Known ML Runtimes issues.

  • Code completion in the Workbench editor does not work when using Runtimes. It does work in the console on the right hand side, and it does work in both the editor and console when using Legacy Engines.
  • Limitations for Spark support for ML Runtimes:
    • ML Runtimes running Python 3.8 kernel does not support running Spark.
    • ML Runtimes on CDH 7.x does not support running Spark.

      Cloudera Bug: DSE-13916

  • ML Runtimes do not support the CLI interface (cdswctl command) for the current release.

    Cloudera Bug: DSE-13699

  • In order to use Spark with ML Runtimes on Cloudera Data Science Workbench, prior to using ML Runtimes the first time, you must install py4j. As part of the Session, run the following:
    run pip install py4j
  • Jupyter Notebook sessions in legacy engine:8-engine:13 do not exit after IDLE_MAXIMUM_MINUTES of inactivity.
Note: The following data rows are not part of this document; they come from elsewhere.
-- ==== Sys2Proof/Safety.lean ====
section
/-!
DEFINITION. What a safe run is, and the terms in which statements about the machine are made: when an instruction takes
effect, and what it leaves as it was.
-/

namespace Sys2Proof

/-- A state from which k steps go on, each of them. -/
def SafeFor : Nat → Machine.State → Prop
  | 0, _ => True
  | k + 1, s => ∃ t, Machine.step s = .next t ∧ SafeFor k t

/-- Every state that steps reach from s goes on. -/
def Safe (s : Machine.State) : Prop := ∀ k, SafeFor k s

end Sys2Proof

namespace Sys2Proof.Machine

/-- An instruction takes effect at the issuing context: it accepts the prefixes before it, its guard is not 0b1111 and
passes, and neither its guard register nor a source is poisoned (R58, R59, R66, R204). -/
structure Takes (i : Instr) (g : BitVec 4) (u : GuardUse) (s : State) : Prop where
  accepts : i.accepts s.cx.chain = true
  guarded : g ≠ 15
  clean   : g = 7 ∨ s.regPoison (guardReg g) = none
  passes  : u.passes s g = true
  sources : s.readPoison i = none

/-- The bytes of S[n] in the issuing context's workspace; none for s0 (R78, R80). -/
def inS (s : State) (n : BitVec 6) (a : Nat) : Prop := n ≠ 0 ∧ s.ws + 8 * n.toNat ≤ a ∧ a < s.ws + 8 * n.toNat + 8
/-- The bytes of V[n]. -/
def inV (s : State) (n : BitVec 5) (a : Nat) : Prop :=
  s.ws + 0x200 + 0x80 * n.toNat ≤ a ∧ a < s.ws + 0x200 + 0x80 * n.toNat + 0x80
/-- The bytes of P[n]; none for p7. -/
def inP (s : State) (n : BitVec 3) (a : Nat) : Prop :=
  n ≠ 7 ∧ s.ws + 0x1200 + 4 * n.toNat ≤ a ∧ a < s.ws + 0x1200 + 4 * n.toNat + 4
/-- The bytes of a workspace item. -/
def inItem (s : State) (off n a : Nat) : Prop := s.ws + off ≤ a ∧ a < s.ws + off + n

/-- The machine t is the machine s but for the bytes of memory that B names and, of the issuing context, what every
instruction moves: its PC, the prefixes issued, its lost turns, its retry sequence, its landing reservation, and what others
have written during its last turn (R130). -/
structure Framed (s t : State) (B : Nat → Prop) : Prop where
  bytes    : ∀ a, ¬ B a → t.byte a = s.byte a
  poison   : ∀ a, t.poisoned a = true → s.poisoned a = true
  quads    : t.quads = s.quads
  tiles    : t.tiles = s.tiles
  hub      : t.hub = s.hub
  cur      : t.cur = s.cur
  schedule : t.schedule = s.schedule
  draws    : t.draws = s.draws
  contexts : ∀ n k, ¬(n = s.cur.core ∧ k = s.cur.ctx) → t.ctx n k = s.ctx n k
  cores    : ∀ n, { t.core n with ctxs := [] } = { s.core n with ctxs := [] }
  own      : t.cx = { s.cx with pc := t.cx.pc, chain := [], lost := 0, retry := t.cx.retry, resv := t.cx.resv,
                                resvLost := t.cx.resvLost, past := [] }

/-- The instruction completes with nothing but the write of v to S[d] (none when d is 0), and control passes to the
next word. -/
def WritesS (i : Instr) (d : BitVec 6) (v : W64) (s : State) : Prop :=
  ∃ t, exec i s = .next t ∧ (d ≠ 0 → t.getS d = v) ∧ t.getS 0 = 0 ∧ t.cx.pc = s.nextPc ∧ Framed s t (inS s d)

/-- The instruction completes with nothing but the write of f j to lane j of V[d] for each lane of the mask. -/
def WritesV (i : Instr) (d : BitVec 5) (mask : W32) (f : Nat → W32) (s : State) : Prop :=
  ∃ t, exec i s = .next t ∧ (∀ j < 32, t.getV d j = if mask.getLsbD j then f j else s.getV d j) ∧
    t.cx.pc = s.nextPc ∧ Framed s t (inV s d)

/-- The instruction completes with nothing but the write of lane bit f j to P[d] for each lane of the mask (none when
d is 7). -/
def WritesP (i : Instr) (d : BitVec 3) (mask : W32) (f : Nat → Bool) (s : State) : Prop :=
  ∃ t, exec i s = .next t ∧ (d ≠ 7 → ∀ j < 32, (t.getP d).getLsbD j = if mask.getLsbD j then f j else (s.getP d).getLsbD j) ∧
    t.getP 7 = 0xFFFFFFFF ∧ t.cx.pc = s.nextPc ∧ Framed s t (inP s d)

/-- As WritesS, with flags gathered into FLAGS.FX, which are sticky (R135). -/
def WritesSF (i : Instr) (d : BitVec 6) (v : W64) (fx : Nat) (s : State) : Prop :=
  ∃ t, exec i s = .next t ∧ (d ≠ 0 → t.getS d = v) ∧ t.flags = s.flags ||| BitVec.ofNat 64 (fx % 32) ∧
    t.cx.pc = s.nextPc ∧ Framed s t (fun a => inS s d a ∨ inItem s 0x1240 8 a)

/-- As WritesV, with flags gathered into FLAGS.FX. -/
def WritesVF (i : Instr) (d : BitVec 5) (mask : W32) (f : Nat → W32) (fx : Nat) (s : State) : Prop :=
  ∃ t, exec i s = .next t ∧ (∀ j < 32, t.getV d j = if mask.getLsbD j then f j else s.getV d j) ∧
    t.flags = s.flags ||| BitVec.ofNat 64 (fx % 32) ∧ t.cx.pc = s.nextPc ∧
    Framed s t (fun a => inV s d a ∨ inItem s 0x1240 8 a)

/-- The machine u is the machine s with other translations cached, walks in flight having ended (R187, R202). -/
structure Cached (s u : State) : Prop where
  mem      : u.mem = s.mem
  poison   : u.poison = s.poison
  quads    : u.quads = s.quads
  hub      : { u.hub with walkCache := [], walks := [] } = { s.hub with walkCache := [], walks := [] }
  cur      : u.cur = s.cur
  schedule : u.schedule = s.schedule
  choices  : u.choices = s.choices
  draws    : u.draws = s.draws
  cores    : ∀ n, { u.core n with tlb := [] } = { s.core n with tlb := [] }
  tiles    : ∀ t, { u.tile t with tlb := [] } = { s.tile t with tlb := [] }

/-- An access of the issuing context goes through: every piece is translated, with no fault and no page in transit, u
being the machine with those translations cached, and the device reports no outcome of its own (R35, R203). -/
structure Reaches (i : Instr) (a : Acc) (pieces : List (Nat × Nat)) (s u : State) (ps : List Part) : Prop where
  found   : s.xlate s.me a pieces = (u, ⟨ps, none, false⟩)
  willing : s.discretion i = 0

/-- The homes of some runs serve a request of the issuing context: none answers with a retry or defers it (R40, R398). -/
def Served (s : State) (runs : List (Nat × Nat)) (ev : Nat) : Prop := s.askBusy (tileOf s.cur.core) runs ev = false

/-- No access of the issuing context is in flight: every load has landed, every store, posted store and flush is
performed; and its tile holds private state for no line, so that a release raises no event (R263). -/
structure Quiet (s : State) : Prop where
  ldas   : s.cx.ldas = []
  stores : s.cx.stores = []
  posts  : ∀ e ∈ (s.core s.cur.core).journal, e.2.state = .pending → e.2.owner ≠ s.cur.ctx
  ops    : s.cx.ops = []
  lines  : s.relLines (tileOf s.cur.core) = []

/-- The instruction completes with the effect that makes e of the machine, and control passes to pc. A would-block
instruction also writes P6 to all-ones (R33). Nothing else is done. -/
def Completes (i : Instr) (s e : State) (pc : PCVal) : Prop :=
  ∃ t, exec i s = .next t ∧ t.cx.pc = pc ∧ (i.wouldBlock = true → t.getP 6 = 0xFFFFFFFF) ∧
    t.choices = (if i.wouldBlock then e.choices.tail else e.choices) ∧
    Framed e t (fun a => i.wouldBlock = true ∧ inP e 6 a)

/-- A would-block instruction completes with the write of v to S[d] and nothing else, u being the machine with the
translations it needed. -/
def Returns (i : Instr) (d : BitVec 6) (v : W64) (s u : State) : Prop :=
  ∃ t, exec i s = .next t ∧ (d ≠ 0 → t.getS d = v) ∧ t.getP 6 = 0xFFFFFFFF ∧ t.cx.pc = s.nextPc ∧
    Framed u t (fun a => inS u d a ∨ inP u 6 a)

/-- The issuing context has been delivered an exact trap (R333): it is AWAY, at the handler's first word, last in its
tile's service order; the trap registers and FLAGS hold what the trap saved, and nothing else of memory has changed. -/
structure Entered (s t : State) (cause : BitVec 6) (tval : W64) (tpc : PCVal) : Prop where
  st     : t.cx.st = .away
  pc     : t.cx.pc = BitVec.ofNat 14 ((s.vf s.myVf).record.hentry.toNat / 4 % 1024)
  chain  : t.cx.chain = []
  tpc    : t.tpc = tpc.toNat
  twsp   : t.twsp = s.cx.wsp.toNat
  tval   : t.tval = tval.toNat
  flags  : t.flags = (s.flags &&& ~~~(0xBFA00000 : W64)) ||| (cause.zeroExtend 64 <<< 24 : W64) ||| 0x800000
  away   : (t.tile (tileOf s.cur.core)).away = (s.tile (tileOf s.cur.core)).away ++ [(s.cur.core, s.cur.ctx)]
  bytes  : ∀ a, ¬ inItem s 0x1240 8 a → ¬ inItem s 0x1270 16 a → t.byte a = s.byte a
  others : ∀ n k, ¬(n = s.cur.core ∧ k = s.cur.ctx) → t.ctx n k = s.ctx n k
  hub    : t.hub = s.hub
  quads  : t.quads = s.quads

end Sys2Proof.Machine
end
They will run until SESSION_MAXIMUM_MINUTES (which is seven days by default). .

    Workaround:You can change the configuration of your cluster to apply the fix for this issue. Change the editor command for Jupyter Notebook in every engine that uses it to the following:

    NOTEBOOK_TIMEOUT_SECONDS=$(python3 -c "print(${IDLE_MAXIMUM_MINUTES}*60)") /usr/local/bin/jupyter notebook --no-browser --ip= --port=${CDSW_APP_PORT} --NotebookApp.token= --NotebookApp.allow_remote_access=True --NotebookApp.quit_button=False --log-level=ERROR --NotebookApp.shutdown_no_activity_timeout=300 --MappingKernelManager.cull_idle_timeout=${NOTEBOOK_TIMEOUT_SECONDS} -- TerminalManager.cull_inactive_timeout=${NOTEBOOK_TIMEOUT_SECONDS} --MappingKernelManager.cull_interval=60 --TerminalManager.cull_interval=60 --MappingKernelManager.cull_connected=True 
    This does the following:
    • Kills each running notebook after IDLE_MAXIMUM_MINUTES of inactivity
    • Kills the CDSW/CML session in which Jupyter is running after 5 minutes with no notebooks

    Cloudera Bug: DSE-13741, DSE-6651